Exercise prompt =
Give only the number of lines in these records that include "false".

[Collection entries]
§ §

-- ==== Sys2Proof/Laws/State.lean ====
section
/-! SUPPORT. One lemma per field per update of the state, so that no proof unfolds a record update. -/

namespace Sys2Proof.Machine

open State

/-! `clearCompletion` -/

@[simp] theorem State.clearCompletion_ie (s : State) : (s.clearCompletion).ie = s.ie := rfl
@[simp] theorem State.clearCompletion_width (s : State) : (s.clearCompletion).width = s.width := rfl
@[simp] theorem State.clearCompletion_height (s : State) : (s.clearCompletion).height = s.height := rfl
@[simp] theorem State.clearCompletion_bitDepth (s : State) : (s.clearCompletion).bitDepth = s.bitDepth := rfl
@[simp] theorem State.clearCompletion_pattern (s : State) : (s.clearCompletion).pattern = s.pattern := rfl
@[simp] theorem State.clearCompletion_rawLen (s : State) : (s.clearCompletion).rawLen = s.rawLen := rfl
@[simp] theorem State.clearCompletion_phase (s : State) : (s.clearCompletion).phase = s.phase := rfl
@[simp] theorem State.clearCompletion_pix (s : State) : (s.clearCompletion).pix = s.pix := rfl
@[simp] theorem State.clearCompletion_chain (s : State) : (s.clearCompletion).chain = s.chain := rfl
@[simp] theorem State.clearCompletion_done (s : State) : (s.clearCompletion).done = false := rfl
@[simp] theorem State.clearCompletion_patnop (s : State) : (s.clearCompletion).patnop = false := rfl
@[simp] theorem State.clearCompletion_ecode (s : State) : (s.clearCompletion).ecode = s.ecode := rfl
@[simp] theorem State.clearCompletion_fpix (s : State) : (s.clearCompletion).fpix = s.fpix := rfl
@[simp] theorem State.clearCompletion_faddr (s : State) : (s.clearCompletion).faddr = s.faddr := rfl
@[simp] theorem State.clearCompletion_raw (s : State) : (s.clearCompletion).raw = s.raw := rfl
@[simp] theorem State.clearCompletion_plane (s : State) : (s.clearCompletion).plane = s.plane := rfl
@[simp] theorem State.clearCompletion_rgb (s : State) : (s.clearCompletion).rgb = s.rgb := rfl
@[simp] theorem State.clearCompletion_caps (s : State) : (s.clearCompletion).caps = s.caps := rfl
@[simp] theorem State.clearCompletion_agenda (s : State) : (s.clearCompletion).agenda = s.agenda := rfl
@[simp] theorem State.clearCompletion_replies (s : State) : (s.clearCompletion).replies = s.replies := rfl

§ §

Expected output =
2